-- Source information --
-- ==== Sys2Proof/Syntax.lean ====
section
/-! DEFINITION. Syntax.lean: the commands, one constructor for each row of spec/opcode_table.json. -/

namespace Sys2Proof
...
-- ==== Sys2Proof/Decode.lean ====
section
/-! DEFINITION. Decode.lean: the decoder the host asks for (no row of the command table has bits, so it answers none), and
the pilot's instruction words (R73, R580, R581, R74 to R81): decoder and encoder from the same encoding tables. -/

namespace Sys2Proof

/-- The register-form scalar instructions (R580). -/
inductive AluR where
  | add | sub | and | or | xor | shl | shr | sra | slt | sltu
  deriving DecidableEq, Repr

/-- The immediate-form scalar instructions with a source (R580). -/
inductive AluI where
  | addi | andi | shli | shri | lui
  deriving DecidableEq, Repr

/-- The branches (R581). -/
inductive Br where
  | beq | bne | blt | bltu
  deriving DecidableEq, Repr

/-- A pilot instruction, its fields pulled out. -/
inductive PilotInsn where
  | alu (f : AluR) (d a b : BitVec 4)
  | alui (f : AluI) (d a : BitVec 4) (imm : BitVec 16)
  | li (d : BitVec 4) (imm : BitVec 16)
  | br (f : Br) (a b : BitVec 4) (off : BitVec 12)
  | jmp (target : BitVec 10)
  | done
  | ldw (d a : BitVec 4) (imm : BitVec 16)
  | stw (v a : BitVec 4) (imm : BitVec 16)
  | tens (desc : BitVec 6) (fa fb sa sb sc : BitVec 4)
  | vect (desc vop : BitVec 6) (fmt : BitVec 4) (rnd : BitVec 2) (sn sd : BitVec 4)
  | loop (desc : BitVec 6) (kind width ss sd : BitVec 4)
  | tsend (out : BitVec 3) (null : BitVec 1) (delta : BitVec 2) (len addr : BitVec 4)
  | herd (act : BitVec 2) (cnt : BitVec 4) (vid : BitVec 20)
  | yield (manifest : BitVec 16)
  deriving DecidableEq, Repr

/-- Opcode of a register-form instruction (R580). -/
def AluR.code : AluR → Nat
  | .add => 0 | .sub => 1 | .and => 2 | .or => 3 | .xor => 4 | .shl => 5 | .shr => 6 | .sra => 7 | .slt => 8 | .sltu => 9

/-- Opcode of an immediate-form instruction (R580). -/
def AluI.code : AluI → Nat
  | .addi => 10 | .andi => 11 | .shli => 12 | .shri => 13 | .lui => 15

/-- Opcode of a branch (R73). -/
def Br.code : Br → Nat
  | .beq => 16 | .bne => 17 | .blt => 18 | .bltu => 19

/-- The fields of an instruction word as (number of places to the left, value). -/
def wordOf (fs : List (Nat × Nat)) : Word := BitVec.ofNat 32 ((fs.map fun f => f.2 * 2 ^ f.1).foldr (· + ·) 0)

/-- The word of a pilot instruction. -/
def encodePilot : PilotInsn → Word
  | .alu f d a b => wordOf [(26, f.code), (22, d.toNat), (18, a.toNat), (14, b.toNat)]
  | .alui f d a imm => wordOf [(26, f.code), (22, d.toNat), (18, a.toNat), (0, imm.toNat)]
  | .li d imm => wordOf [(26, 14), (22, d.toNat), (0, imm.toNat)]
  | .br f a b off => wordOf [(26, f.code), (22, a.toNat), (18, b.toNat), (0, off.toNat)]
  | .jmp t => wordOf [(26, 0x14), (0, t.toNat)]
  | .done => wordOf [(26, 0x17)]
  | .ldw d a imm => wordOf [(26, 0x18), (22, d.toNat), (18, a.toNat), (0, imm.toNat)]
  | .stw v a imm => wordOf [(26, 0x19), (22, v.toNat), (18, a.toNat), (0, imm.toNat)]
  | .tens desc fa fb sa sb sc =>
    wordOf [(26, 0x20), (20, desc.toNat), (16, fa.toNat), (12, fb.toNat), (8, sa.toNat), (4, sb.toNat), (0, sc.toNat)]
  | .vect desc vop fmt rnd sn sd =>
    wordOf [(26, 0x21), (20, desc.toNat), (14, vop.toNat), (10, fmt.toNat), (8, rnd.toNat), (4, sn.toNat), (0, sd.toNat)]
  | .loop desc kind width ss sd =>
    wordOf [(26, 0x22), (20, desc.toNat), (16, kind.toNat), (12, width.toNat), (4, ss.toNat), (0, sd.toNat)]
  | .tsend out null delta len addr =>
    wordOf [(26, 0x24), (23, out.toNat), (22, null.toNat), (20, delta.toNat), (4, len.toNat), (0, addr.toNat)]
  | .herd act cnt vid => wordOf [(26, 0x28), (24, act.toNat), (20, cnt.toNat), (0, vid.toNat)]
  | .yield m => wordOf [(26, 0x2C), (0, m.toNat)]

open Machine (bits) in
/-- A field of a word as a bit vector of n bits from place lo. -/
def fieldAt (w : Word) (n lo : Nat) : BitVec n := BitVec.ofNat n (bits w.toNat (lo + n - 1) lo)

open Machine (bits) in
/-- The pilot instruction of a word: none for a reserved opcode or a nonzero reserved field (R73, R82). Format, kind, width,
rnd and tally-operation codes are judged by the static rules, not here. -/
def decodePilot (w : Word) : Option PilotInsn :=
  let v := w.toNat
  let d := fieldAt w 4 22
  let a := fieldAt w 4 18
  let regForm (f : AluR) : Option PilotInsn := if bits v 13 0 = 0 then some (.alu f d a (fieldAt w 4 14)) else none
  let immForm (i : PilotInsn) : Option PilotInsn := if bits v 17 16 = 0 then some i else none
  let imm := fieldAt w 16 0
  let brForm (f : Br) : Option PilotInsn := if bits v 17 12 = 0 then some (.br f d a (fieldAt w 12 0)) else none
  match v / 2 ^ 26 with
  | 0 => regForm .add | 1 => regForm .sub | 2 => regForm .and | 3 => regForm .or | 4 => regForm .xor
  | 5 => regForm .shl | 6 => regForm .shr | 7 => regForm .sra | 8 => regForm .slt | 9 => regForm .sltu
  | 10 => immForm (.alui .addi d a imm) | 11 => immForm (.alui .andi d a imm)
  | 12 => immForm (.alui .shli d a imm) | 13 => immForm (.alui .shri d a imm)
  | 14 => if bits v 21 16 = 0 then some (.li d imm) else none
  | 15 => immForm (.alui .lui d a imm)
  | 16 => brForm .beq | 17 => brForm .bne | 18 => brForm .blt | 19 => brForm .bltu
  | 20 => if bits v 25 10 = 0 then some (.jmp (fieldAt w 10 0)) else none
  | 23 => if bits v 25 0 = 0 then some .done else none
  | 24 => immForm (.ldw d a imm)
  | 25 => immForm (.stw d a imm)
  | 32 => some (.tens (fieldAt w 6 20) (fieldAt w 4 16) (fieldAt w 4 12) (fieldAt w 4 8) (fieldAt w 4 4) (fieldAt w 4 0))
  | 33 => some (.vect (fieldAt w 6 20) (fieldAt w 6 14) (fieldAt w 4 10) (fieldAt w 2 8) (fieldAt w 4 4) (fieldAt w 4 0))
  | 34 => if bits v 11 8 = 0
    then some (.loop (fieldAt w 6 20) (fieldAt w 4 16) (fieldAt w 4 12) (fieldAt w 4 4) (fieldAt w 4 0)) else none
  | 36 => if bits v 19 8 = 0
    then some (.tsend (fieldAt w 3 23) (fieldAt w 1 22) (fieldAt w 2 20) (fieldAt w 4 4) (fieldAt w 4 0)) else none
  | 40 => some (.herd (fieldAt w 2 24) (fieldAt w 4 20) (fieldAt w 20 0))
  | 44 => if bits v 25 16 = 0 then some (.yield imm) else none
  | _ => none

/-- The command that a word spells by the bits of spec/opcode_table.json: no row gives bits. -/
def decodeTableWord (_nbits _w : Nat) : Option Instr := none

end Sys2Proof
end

-- Instructions to follow --
Output the material above exactly, but only from the line that carries "-- ==== Sys2Proof/Decode.lean" through the line that carries "a.toNat), (14, b.toNat)]".

-- Output below --
-- ==== Sys2Proof/Decode.lean ====
section
/-! DEFINITION. Decode.lean: the decoder the host asks for (no row of the command table has bits, so it answers none), and
the pilot's instruction words (R73, R580, R581, R74 to R81): decoder and encoder from the same encoding tables. -/

namespace Sys2Proof

/-- The register-form scalar instructions (R580). -/
inductive AluR where
  | add | sub | and | or | xor | shl | shr | sra | slt | sltu
  deriving DecidableEq, Repr

/-- The immediate-form scalar instructions with a source (R580). -/
inductive AluI where
  | addi | andi | shli | shri | lui
  deriving DecidableEq, Repr

/-- The branches (R581). -/
inductive Br where
  | beq | bne | blt | bltu
  deriving DecidableEq, Repr

/-- A pilot instruction, its fields pulled out. -/
inductive PilotInsn where
  | alu (f : AluR) (d a b : BitVec 4)
  | alui (f : AluI) (d a : BitVec 4) (imm : BitVec 16)
  | li (d : BitVec 4) (imm : BitVec 16)
  | br (f : Br) (a b : BitVec 4) (off : BitVec 12)
  | jmp (target : BitVec 10)
  | done
  | ldw (d a : BitVec 4) (imm : BitVec 16)
  | stw (v a : BitVec 4) (imm : BitVec 16)
  | tens (desc : BitVec 6) (fa fb sa sb sc : BitVec 4)
  | vect (desc vop : BitVec 6) (fmt : BitVec 4) (rnd : BitVec 2) (sn sd : BitVec 4)
  | loop (desc : BitVec 6) (kind width ss sd : BitVec 4)
  | tsend (out : BitVec 3) (null : BitVec 1) (delta : BitVec 2) (len addr : BitVec 4)
  | herd (act : BitVec 2) (cnt : BitVec 4) (vid : BitVec 20)
  | yield (manifest : BitVec 16)
  deriving DecidableEq, Repr

/-- Opcode of a register-form instruction (R580). -/
def AluR.code : AluR → Nat
  | .add => 0 | .sub => 1 | .and => 2 | .or => 3 | .xor => 4 | .shl => 5 | .shr => 6 | .sra => 7 | .slt => 8 | .sltu => 9

/-- Opcode of an immediate-form instruction (R580). -/
def AluI.code : AluI → Nat
  | .addi => 10 | .andi => 11 | .shli => 12 | .shri => 13 | .lui => 15

/-- Opcode of a branch (R73). -/
def Br.code : Br → Nat
  | .beq => 16 | .bne => 17 | .blt => 18 | .bltu => 19

/-- The fields of an instruction word as (number of places to the left, value). -/
def wordOf (fs : List (Nat × Nat)) : Word := BitVec.ofNat 32 ((fs.map fun f => f.2 * 2 ^ f.1).foldr (· + ·) 0)

/-- The word of a pilot instruction. -/
def encodePilot : PilotInsn → Word
  | .alu f d a b => wordOf [(26, f.code), (22, d.toNat), (18, a.toNat), (14, b.toNat)]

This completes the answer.